The African super-seven companies
- Created:
- 15 August 2008
- Updated:
- 26 October 2009
- Written by:
- David Stevenson
David Stevenson outlines his pick of seven African companies to watch.
Africa Opportunity Fund
This Aim-traded offshore fund is run from Boston by Robert Knapp and is perhaps the easiest way of buying exposure to Africa. The management firm has been investing in Africa for over seven years and the fund has an eclectic mix of African equities, debt and currencies. Top holdings include West African mobile phone firm Sonatel, Ivory Coast state debt, offshore oil rig debt, plus loans to Katanga Mining and shares in Artumis, a Tanzanian natural gas producer and power generator. Over the past year, the net asset value has risen by 2.6 per cent yet its (dollar denominated) shares have fallen back to $0.93 (against a net asset value of $0.992).
Lonhro
The one-time London and Rhodesian Trading Company has come a long way from its colonial roots in Southern Africa and is now something approaching a publicly listed private equity fund. It takes key stakes in management-led and part-owned firms with experienced Africa hands at the helm. The development process of turning the companies into profitable, separately listed firms can take years, and most of Lonrh's key investments are still at a fairly early stage. So the mini-conglomerate is likely to keep using up its cash resources for the foreseeable future as it nurtures its investee companies.

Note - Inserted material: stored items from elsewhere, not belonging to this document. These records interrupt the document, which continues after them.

/-- The group commit takes effect (R221): the committed values of registers and tables, one evaluation, whose result each member adopts at
its first rising edge from now on, then the triggers of a lock commit in ascending channel order. A refused word is dropped alone, and the
words of a lock commit use up the holder's arm of their blocks (R37, R223). -/
def Mach.takeCommit (g : Nat) (m : Mach) : Mach :=
  let q := m.grp g
  let b := 0x030000 + 0x20 * g
  let w := q.commitBy.elim Who.unbound Prod.snd
  let port := q.commitBy.elim Port.spi (fun a => a.1.port)
  let locked := q.lockWords.filter (fun e => !isTblKey e.at')
  let tbl := q.lockWords.filter (fun e => isTblKey e.at')
  let words := q.commit ++ locked.map (fun e => (e.at', e.d))
  let last := fun k => match words.reverse.find? (fun e => e.1 == b + k) with
    | some e => e.2.toNat
    | none => (m.reg (b + k)).toNat
  let ok := !m.fb (GRP_CFG.EN g) || grpLimits (last 4) (last 8) (last 12)
  let regs := words.filter (fun e => e.1 ≠ b) ++ words.filter (fun e => e.1 = b)
  let m0 := m.setGrp g { q with commit := [], lockWords := [], committed := false }
  let m1 := (if locked.isEmpty then m0 else m0.spent w b)
  let m2 := regs.foldl (fun t e => t.grpApply ok w e) (if tbl.isEmpty then m1 else m1.spent w 0x020000)
  let m3 := forN 64 (fun s t => applyIf (t.fb (GRP_SLOT.ADMIT g s)) (fun u => u.carry g (u.slotCh g s)) t) (m2.admission g)
  let m4 := (List.range 256).foldl (fun t n =>
    (tbl.filter (fun e => (e.at' - instSpan) / 64 = n)).foldl (fun u e => u.epochWord w port e) t) m3
  (if m4.fb (GRP_CFG.EN g) then ({ m4 with todo := m4.todo.filter (fun x => x != Work.grpEval g) }).evaluateFrom g m4.fine else m4).grpEvt g 64

/-- GROUP_EPOCH (R221). -/
def Mach.groupEpoch (g : Nat) (m : Mach) : Mach :=
  if !(m.grp g).committed then m
  else (applyIf (m.fb (GRP_CFG.EN g) && m.boot.clocks) (Mach.advTo (m.epochAt g)) m).takeCommit g

/-! ## The lock (R222 to R224) -/

/-- The effect of a write of GRP_LOCK by the group's owner: REQ takes a free lock, or releases it; COMMIT; DISCARD. The bits act
in ascending order, COMMIT before the release that REQ = 0 makes (R223). -/
def Mach.grpLockHook (w : Who) (a : Acc) (g : Nat) (d : Word) (m : Mach) : Mach :=
  let q := m.grp g
  let mine := q.holder.isSome && q.holder == w.rights
  let m1 :=
    if mine && bitAt d 8 then
      m.setGrp g { q with lockWords := q.lockWords ++ q.staged, staged := [], committed := true, commitBy := some (a, w),
                          commitAt := if q.committed then q.commitAt else m.grid }
    else m
  let m2 := if mine && bitAt d 9 then m1.setGrp g { m1.grp g with staged := [] } else m1
  let m3 :=
    if bitAt d 0 then (if q.holder.isNone then m2.setGrp g { m2.grp g with holder := w.rights, staged := [], touched := m.rclk } else m2)
    else if mine then m2.setGrp g { m2.grp g with holder := none, staged := [] } else m2
  if (m3.grp g).committed && !(m3.fb (GRP_CFG.EN g) && m3.boot.clocks) then m3.takeCommit g else m3

/-- Free a group lock: staged words are discarded; a commit whose epoch has not come still takes effect. `why`: 1 the holder's
reset, 2 its fault (R224). -/
def Mach.grpLockFree (g why : Nat) (m : Mach) : Mach :=
  match (m.grp g).holder with
  | none => m
  | some h =>
    let m1 := (m.setGrp g { m.grp g with holder := none, staged := [] }).put (GRP_LOCK.BROKEN g) 1
    let owners := (List.range 16).filter (fun p => p ≠ h && (List.range 64).any (fun s =>
      m.fb (GRP_SLOT.ADMIT g s) && m.ownCh (m.slotCh g s) = p))
    (owners.foldl (fun t p => t.event p 5 0 (word (g + 256 * h + 65536 * why)) 0) m1).grpEvt g 16

/-- The group lock's idle limit passes, and time moves on to the end of the idle count (R224); with LIMIT 0 there is none. -/
def Mach.grpLockTimeout (g : Nat) (s : Mach) : Mach :=
  let m := s.advReg ((s.grp g).touched + s.f GRP_LOCK_TO.LIMIT)
  match (s.grp g).holder with
  | none => s
  | some h =>
    if s.f GRP_LOCK_TO.LIMIT = 0 then s
    else (((m.setGrp g { m.grp g with holder := none, staged := [] }).put (GRP_LOCK.TIMEOUT g) 1).grpEvt g 32).raise fGrpLockTo g (word h)

/-- Free every window lock and group lock that a partition holds (R53, R224). -/
def Mach.freeLocks (p why : Nat) (m : Mach) : Mach :=
  let m1 := if m.chWin.holder == some p then m.winFree .chan false else m
  let m2 := if m1.aonWin.holder == some p then m1.winFree .aon false else m1
  forN 32 (fun g t => applyIf ((t.grp g).holder == some p) (Mach.grpLockFree g why) t) m2

end Sys2Proof.Machine
end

But, in the medium term, Lonhro has the great advantage over fund management firms of actually owning the trading companies. Africa has been a graveyard for western investors who thought they could just waltz in and treat an investment in African equity like any western equity. Lonhro also has a diverse range of assets – everything from transportation and ports through to agriculture and microfinance – which could it give strength if commodity prices suddenly take a dive. Nonetheless, some Africa hands question whether Lonhro is too diverse. "It spreads itself too thinly and doesn't have the capital firepower to compete with the really big private equity firms now turning their attention to Africa," says one analyst.
New Star Heart of Africa Fund
Jamie Allsop's new fund has created a huge amount of publicity in the personal finance press – it's the only exclusively SSA unit trust and is aimed at sophisticated, risk-friendly investors willing to accept a minimum investment of £12,500 via a lump sum. A value investor by background (he runs the hidden value fund for New Star), Mr Allsop was pulled to Africa by the abnormally large number of well-run, cash-rich companies with relatively lowly share prices – his main target in the new fund is mid-to-large cap "growth at a reasonable price" shares. Crucially, it's a stock-picking fund and doesn't attempt to track any index. The total number of holdings is fairly concentrated at between 40 and 60. That said, there's a fairly diversified set of companies, sectors and countries and no company is worth more than 5 per cent of the total portfolio, unlike its rival, the listed Africa Opportunity fund, whose top three holdings account for just under 30 per cent of the value of the fund.
Katanga Mining
The Toronto-listed mining play is owned by both African Opportunity Fund and Jamie Allsopp's New Star Heart of Africa Fund. It operates a large-scale copper/cobalt project with substantial high-grade mineral reserves and integrated metallurgical operations in the Democratic Republic of Congo (DRC). It's just restarting the KOV copper and cobalt mine and is widely tipped to be a potential mining giant of tomorrow.
Tullow Oil
Tullow Oil is probably the best bet on Ghana's booming economy, although its shares are still very highly priced. Last year, it discovered oil offshore (550m barrels) with unproven reserves possibly three times this. Tullow is also big in Uganda through its Lake Albert operations on the border with the DRC.
PME African Infrastructure Opportunities Fund
This listed investment fund aims to invest its $180m in African infrastructure. It has started carefully and has not thrown its weight around. It’s only committed $45m to two projects to date and is taking its time to choose its investments. That $139m or so of cash underpins the valuation ($0.71 per share compared with the current $0.85). You also get two very interesting investments in the mobile telecoms space in Tanzania and Uganda thrown in.
Bolloré
Canny investors might do well to look to the French market to explore plays on West Africa – countries such as Ivory Coast and Senegal are rich in agricultural resources (such as rubber, cocoa, palm oil and coffee). One interesting play is Bolloré, which is run by French businessman Vincent Bolloré. It controls most of the port facilities in the Ivory Coast capital city of Abidjan.